Records drawn from a dataset:
Start of Block
-- ==== Sys2Proof/Machine/EvMesh.lean ====
section
/-! DEFINITION. Events of the message mesh: injection, delivery, refusal, the group stages of the routers (06 R132, R135,
R136; 07 R154 to R156; 08 R172, R173). -/

namespace Sys2Proof.Machine

open Sys2Proof

/-! ## Send buffers -/

/-- The slot number under which a core's message unit holds the combined messages that its router emitted. -/
abbrev routerSlot : Nat := 5

/-- The slot number under which a core's message unit holds what swapped-out tasks that ended left in their send buffers (06 R135; log
90). -/
abbrev orphanSlot : Nat := 6

/-- The send buffer of a slot, of the core's crossing unit, of its router, or of tasks that ended swapped out. -/
def State.sendBuf (s : State) (r : SlotRef) : List SendEnt :=
  if r.slot = unitSlot then (s.core r.coreRef).xsend
  else if r.slot = routerSlot then (s.core r.coreRef).rsend
  else if r.slot = orphanSlot then (s.core r.coreRef).osend
  else (s.slot r).send

/-- A message of a send buffer changed or taken out, wherever its buffer is now: with a slot, with a crossing unit, with a
swapped-out task. -/
def State.modSend (s : State) (cx id : Nat) (f : SendEnt → Option SendEnt) : State :=
  let g (l : List SendEnt) : List SendEnt := l.filterMap fun e => if e.id = id then f e else some e
  let s := { s with slots := s.slots.map fun (x : Nat × Slot) =>
    if (slotOfKey x.1).ctx = cx ∧ x.2.send ≠ [] then (x.1, { x.2 with send := g x.2.send }) else x }
  let s := { s with cores := s.cores.map fun (x : Nat × Core) =>
    if x.1 / 2048 = cx ∧ (x.2.xsend ≠ [] ∨ x.2.rsend ≠ [] ∨ x.2.osend ≠ []) then
      (x.1, { x.2 with xsend := g x.2.xsend, rsend := g x.2.rsend, osend := g x.2.osend })
    else x }
  s.modCtx cx fun c => { c with swapped := c.swapped.map fun (x : Nat × Swapped) => (x.1, { x.2 with slot := { x.2.slot with send := g x.2.slot.send } }) }

/-- Copies of a message on their way: n more, or one accepted; the last one frees its entry (06 R135). -/
def State.copies (s : State) (cx : Nat) (from_ : Option SlotRef) (id : Nat) (more : Nat) (less : Nat) : State :=
  if from_.isNone then s else
  s.modSend cx id fun e => if e.out + more ≤ less then none else some { e with out := e.out + more - less }

/-- Key of the core a descriptor names. -/
def dstKey (cx : Nat) (d : Word) : Nat := coreKey ⟨cx, dDie d, dCore d⟩

/-- The cores that the copies of a buffered message go to. -/
def State.dests (s : State) (r : SlotRef) (e : SendEnt) : List Nat :=
  match e.group with
  | none => [dstKey r.ctx e.msg.dst]
  | some g => s.groupReach r.ctx g 1024 [] [(r.die, r.core)]

/-- Must a later message of a buffer wait behind an earlier one that has not been accepted everywhere: same destination core
and class, whichever mailbox (06 R135)? Where only refused copies are left, theirs are the cores that count. -/
def State.sameDest (s : State) (r : SlotRef) (a b : SendEnt) : Bool :=
  dCls a.msg.dst == dCls b.msg.dst &&
    match a.group, b.group with
    | none, none => a.msg.dst.extractLsb' 3 19 == b.msg.dst.extractLsb' 3 19
    | some _, none =>
      dPkg b.msg.dst == s.pkg && ((decide (a.out > a.refused.length) && (s.dests r a).contains (dstKey r.ctx b.msg.dst)) ||
        a.refused.any fun x => x.1 == dstKey r.ctx b.msg.dst)
    | none, some _ => dPkg a.msg.dst == s.pkg && (s.dests r b).contains (dstKey r.ctx a.msg.dst)
    | some _, some _ =>
      let l := s.dests r b
      (decide (a.out > a.refused.length) && (s.dests r a).any l.contains) || a.refused.any fun x => l.contains x.1

/-- Has the unit that must know a message's count accepted its batch, and the root forwarded it where the destination is in
another package (08 R172)? -/
def State.countKnown (s : State) (r : SlotRef) (e : SendEnt) : Bool :=
  e.batch == 0 ||
    (if e.group.isNone && dPkg e.msg.dst == s.pkg && dDie e.msg.dst == r.die then s.dieHas r.ctx e.batch
     else s.rootHas r.ctx e.batch &&
       (e.group.isSome || dPkg e.msg.dst == s.pkg || !((s.ctx r.ctx).pod.any fun p => p.id == e.batch && p.pkg == dPkg e.msg.dst)))

/-- Is a buffered message held back by an earlier one of the buffer (06 R135)? -/
def State.heldBack (s : State) (r : SlotRef) (l : List SendEnt) (i : Nat) : Bool :=
  match l[i]? with
  | some e => (l.take i).any (s.sameDest r · e)
  | none => false

/-- A buffered message enters the mesh, in buffer order; messages that a refused one holds back are passed (06 R135; 08
R172). -/
def State.inject (s : State) (r : SlotRef) (i : Nat) : State :=
  let l := s.sendBuf r
  match l[i]? with
  | none => s
  | some e =>
    let passed := (l.take i).zipIdx.all fun x => x.1.sent || s.heldBack r l x.2
    if e.sent || !passed || !s.enginesUp r.ctx || !s.countKnown r e || s.heldBack r l i then s
    else
      let f : Flit := { from_ := some r, ent := e.id, msg := e.msg, group := e.group, die := r.die, core := r.core, port := 4 }
      (s.modSend r.ctx e.id fun e => some { e with sent := true }).modCtx r.ctx fun c => { c with mesh := c.mesh ++ [f] }

def execMessageInjection (r : SlotRef) (i : Nat) (s : State) : Host.Outcome State Fault Refusal := .next (s.inject r i)

/-! ## Delivery -/

/-- Does a router forward a message of a group now, by its entry's mask: not a contribution that it holds, one that waits for its
place, or one that it combines with others still to come (07 R155)? -/
def State.forwards (s : State) (cx : Nat) (f : Flit) (grp : Nat) : Bool :=
  let k : CoreRef := ⟨cx, f.die, f.core⟩
  let e := mget 0 grp (s.core k).groups
  if bits e 5 3 = 1 ∨ bits e 5 3 = 2 then
    match (s.core k).combs.find? fun c => c.group == grp && c.time == f.msg.time with
    | some c => !(c.had.contains f.port || (mfind f.port c.parts).isSome) &&
        ((List.range 5).filter fun p => (bits e 8 5).testBit p).all fun p =>
          p == f.port || c.had.contains p || (mfind p c.parts).isSome
    | none => (s.core k).combs.length ≥ Config.combEntries ||
        ((List.range 5).filter fun p => (bits e 8 5).testBit p).all fun p => p == f.port
  else true

/-- The output ports that a message stands ready at (06 R136; log 91): of a group, those of its router's mask; of another, the local
port of its destination's router, or the links to its package. -/
def State.outPorts (s : State) (cx : Nat) (f : Flit) : List Nat :=
  match f.group with
  | some grp =>
    if s.forwards cx f grp then
      let m := bits (mget 0 grp (s.core ⟨cx, f.die, f.core⟩).groups) 0 5
      ((List.range 5).filter fun p => m.testBit p).map fun p => 8 * coreKey ⟨cx, f.die, f.core⟩ + p
    else []
  | none =>
    if dPkg f.msg.dst ≠ s.pkg then (if s.sendsTo (dPkg f.msg.dst) then [2 ^ 64 + dPkg f.msg.dst] else [])
    else
      let k : CoreRef := ⟨cx, dDie f.msg.dst, dCore f.msg.dst⟩
      if f.from_.isSome || (s.deliver k (dBox f.msg.dst) f.msg).isSome then [8 * coreKey k + 4] else []

/-- Cycles of refusal after which a class goes ahead of the lower ones once: 64 fabric cycles (00 R6; 06 R136). -/
abbrev refusedSpan : Nat := 32

/-- The messages that stand ready at a port. -/
def State.readyAt (s : State) (cx o : Nat) : List Flit := (s.ctx cx).mesh.filter fun g => (s.outPorts cx g).contains o

/-- The class that a port owes a grant: of those refused there for 64 fabric cycles the one refused first, of equals the lowest (06 R136). -/
def State.owed (s : State) (here : List Flit) : Option Nat :=
  let late := here.filterMap fun g => g.since.bind fun n => if n + refusedSpan ≤ s.now then some (n, dCls g.msg.dst) else none
  (late.foldl (fun (a : Option (Nat × Nat)) x => match a with
    | none => some x
    | some y => if x.1 < y.1 ∨ (x.1 = y.1 ∧ x.2 < y.2) then some x else some y) none).map Prod.snd

/-- Is a message granted its ports: each of them grants the class that it owes a grant, else the lowest class that stands ready (06
R136)? -/
def State.granted (s : State) (cx : Nat) (f : Flit) : Bool :=
  (s.outPorts cx f).all fun o =>
    let here := s.readyAt cx o
    match s.owed here with
    | some c => c == dCls f.msg.dst
    | none => !(here.any fun g => decide (dCls g.msg.dst < dCls f.msg.dst))

/-- What a grant does to the messages that stand ready at its ports: those of its class are refused no more, the others from now on,
where they were not before (06 R136). -/
def State.regrant (s : State) (cx : Nat) (f : Flit) : State :=
  let os := s.outPorts cx f
  let after (g : Flit) : Flit :=
    if !(s.outPorts cx g).any os.contains then g
    else if dCls g.msg.dst == dCls f.msg.dst then { g with since := none }
    else { g with since := some (g.since.getD s.now) }
  s.modCtx cx fun c => { c with mesh := c.mesh.map after }

/-- State with a message taken out of the mesh. -/
def State.unmesh (s : State) (cx i : Nat) : State := s.modCtx cx fun c => { c with mesh := c.mesh.eraseIdx i }

/-- A message that its port is granted reaches its destination core, or leaves for another package (06 R132, R135, R136). -/
def State.arriveMsg (s : State) (cx i : Nat) : State :=
  match (s.ctx cx).mesh[i]? with
  | none => s
  | some f =>
    if f.group.isSome || !s.enginesUp cx || !s.granted cx f then s
    else
    let s := s.regrant cx f
    if dPkg f.msg.dst ≠ s.pkg then
      (if s.sendsTo (dPkg f.msg.dst) then ((s.unmesh cx i).copies cx f.from_ f.ent 0 1).linkGood (dPkg f.msg.dst) else s)
    else
      let k : CoreRef := ⟨cx, dDie f.msg.dst, dCore f.msg.dst⟩
      match s.deliver k (dBox f.msg.dst) f.msg with
      | some t => (t.unmesh cx i).copies cx f.from_ f.ent 0 1
      | none =>
        if f.from_.isNone then s
        else (s.unmesh cx i).modSend cx f.ent fun e => some { e with refused := e.refused ++ [(coreKey k, s.now)] }

def execMessageDelivery (cx i : Nat) (s : State) : Host.Outcome State Fault Refusal := .next (s.arriveMsg cx i)

/-- Destination descriptor of a multicast copy at a core: its mailbox of the message's class (13 R286). -/
def State.copyDst (s : State) (d : Word) (k : CoreRef) : Word :=
  toW (bits d 30 12 * 2 ^ 30 + s.pkg * 2 ^ 13 + k.die * 2 ^ 11 + k.core * 2 ^ 3 + 4)

/-- The core of a key. -/
def coreOfKey (k : Nat) : CoreRef := ⟨k / 2048, k / 512 % 4, k % 512⟩
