-- ==== Sys2Proof/Machine/EvTilth.lean ====
section
/-! DEFINITION. Events of counts and frontiers, of landing results, bounded waits, the watchdog, fault packets, walks and
storage, invalidations, engines, barriers, and of store buffers (04 R96, R102; 05 R112, R119 to R122; 06 R141, R145, R146; 08
R171 to R181; 11 R231; 13 R293; 15 R315 to R328; 21 R379). -/

namespace Sys2Proof.Machine

open Sys2Proof

/-! ## Counts and frontiers -/

/-- The oldest entry of a delta buffer has waited its 128 cycles (08 R171); the flush waits while the unit takes no batch
(08 R174). -/
def State.ageFlush (s : State) (k : CoreRef) : State :=
  let c := s.core k
  if c.delta ≠ [] ∧ c.deltaAt + Config.flushAge ≤ s.now ∧ !s.tilthFull k.ctx k.die ∧ s.enginesUp k.ctx then s.flush k none else s

def execDeltaFlushAge (k : CoreRef) (s : State) : Host.Outcome State Fault Refusal := .next (s.ageFlush k)

/-- One notice of a full unit, a die's or the root, until it accepts a batch again (06 R141; 08 R174; log 63). -/
def State.fullNotice (s : State) (cx pd : Nat) (root : Bool) : State :=
  if (if root then (s.pdie pd).toldRoot else (s.pdie pd).toldDie) then s else
  (s.modPdie pd fun d => if root then { d with toldRoot := true } else { d with toldDie := true }).notice pd cx 4
    (toW (if root then 4 else pd))

/-- A die's tilth unit accepts its oldest batch, once it has room for it (08 R174; log 109). -/
def State.tilthAccept (s : State) (cx d : Nat) : State :=
  match (s.ctx cx).inflight.find? fun b => b.die == d with
  | none => s
  | some b =>
    let pd := s.physDie cx d
    if !s.tilthTakes cx b then s.fullNotice cx pd false
    else
      let s := if (s.pdie pd).toldDie then s.modPdie pd fun y => { y with toldDie := false } else s
      (s.modCtx cx fun x => { x with inflight := x.inflight.filter fun y => y.id != b.id }).dieAccept cx b

def execTilthBatchAccept (cx d : Nat) (s : State) : Host.Outcome State Fault Refusal :=
  .next (if s.enginesUp cx then s.tilthAccept cx d else s)

/-- Is the root's table full, the overflow table of die 0 too (08 R174; log 48)? -/
def State.rootFull (s : State) : Bool :=
  decide (s.rootUse ≥ Config.tilthOnChip) && decide ((s.overUsed 0).length ≥ s.overSize 0)

/-- Does the root take a batch whose entries leave it these counts (08 R174; log 109)? -/
def State.rootTakes (s : State) (cx : Nat) (counts : List Delta) : Bool :=
  !s.rootFull && decide ((dropZero counts).length - (s.ctx cx).counts.length ≤ s.rootRoom)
End of Block
◆ What is being asked ◆
What you give back must be the stretch above, starting at the line with "(decide (a.out > a.refused.length) && (s.dests r a).any" and ending at the line with "else s.rootHas r.ctx e.batch &&", copied exactly.

◆ The answer ◆
      (decide (a.out > a.refused.length) && (s.dests r a).any l.contains) || a.refused.any fun x => l.contains x.1

/-- Has the unit that must know a message's count accepted its batch, and the root forwarded it where the destination is in
another package (08 R172)? -/
def State.countKnown (s : State) (r : SlotRef) (e : SendEnt) : Bool :=
  e.batch == 0 ||
    (if e.group.isNone && dPkg e.msg.dst == s.pkg && dDie e.msg.dst == r.die then s.dieHas r.ctx e.batch
     else s.rootHas r.ctx e.batch &&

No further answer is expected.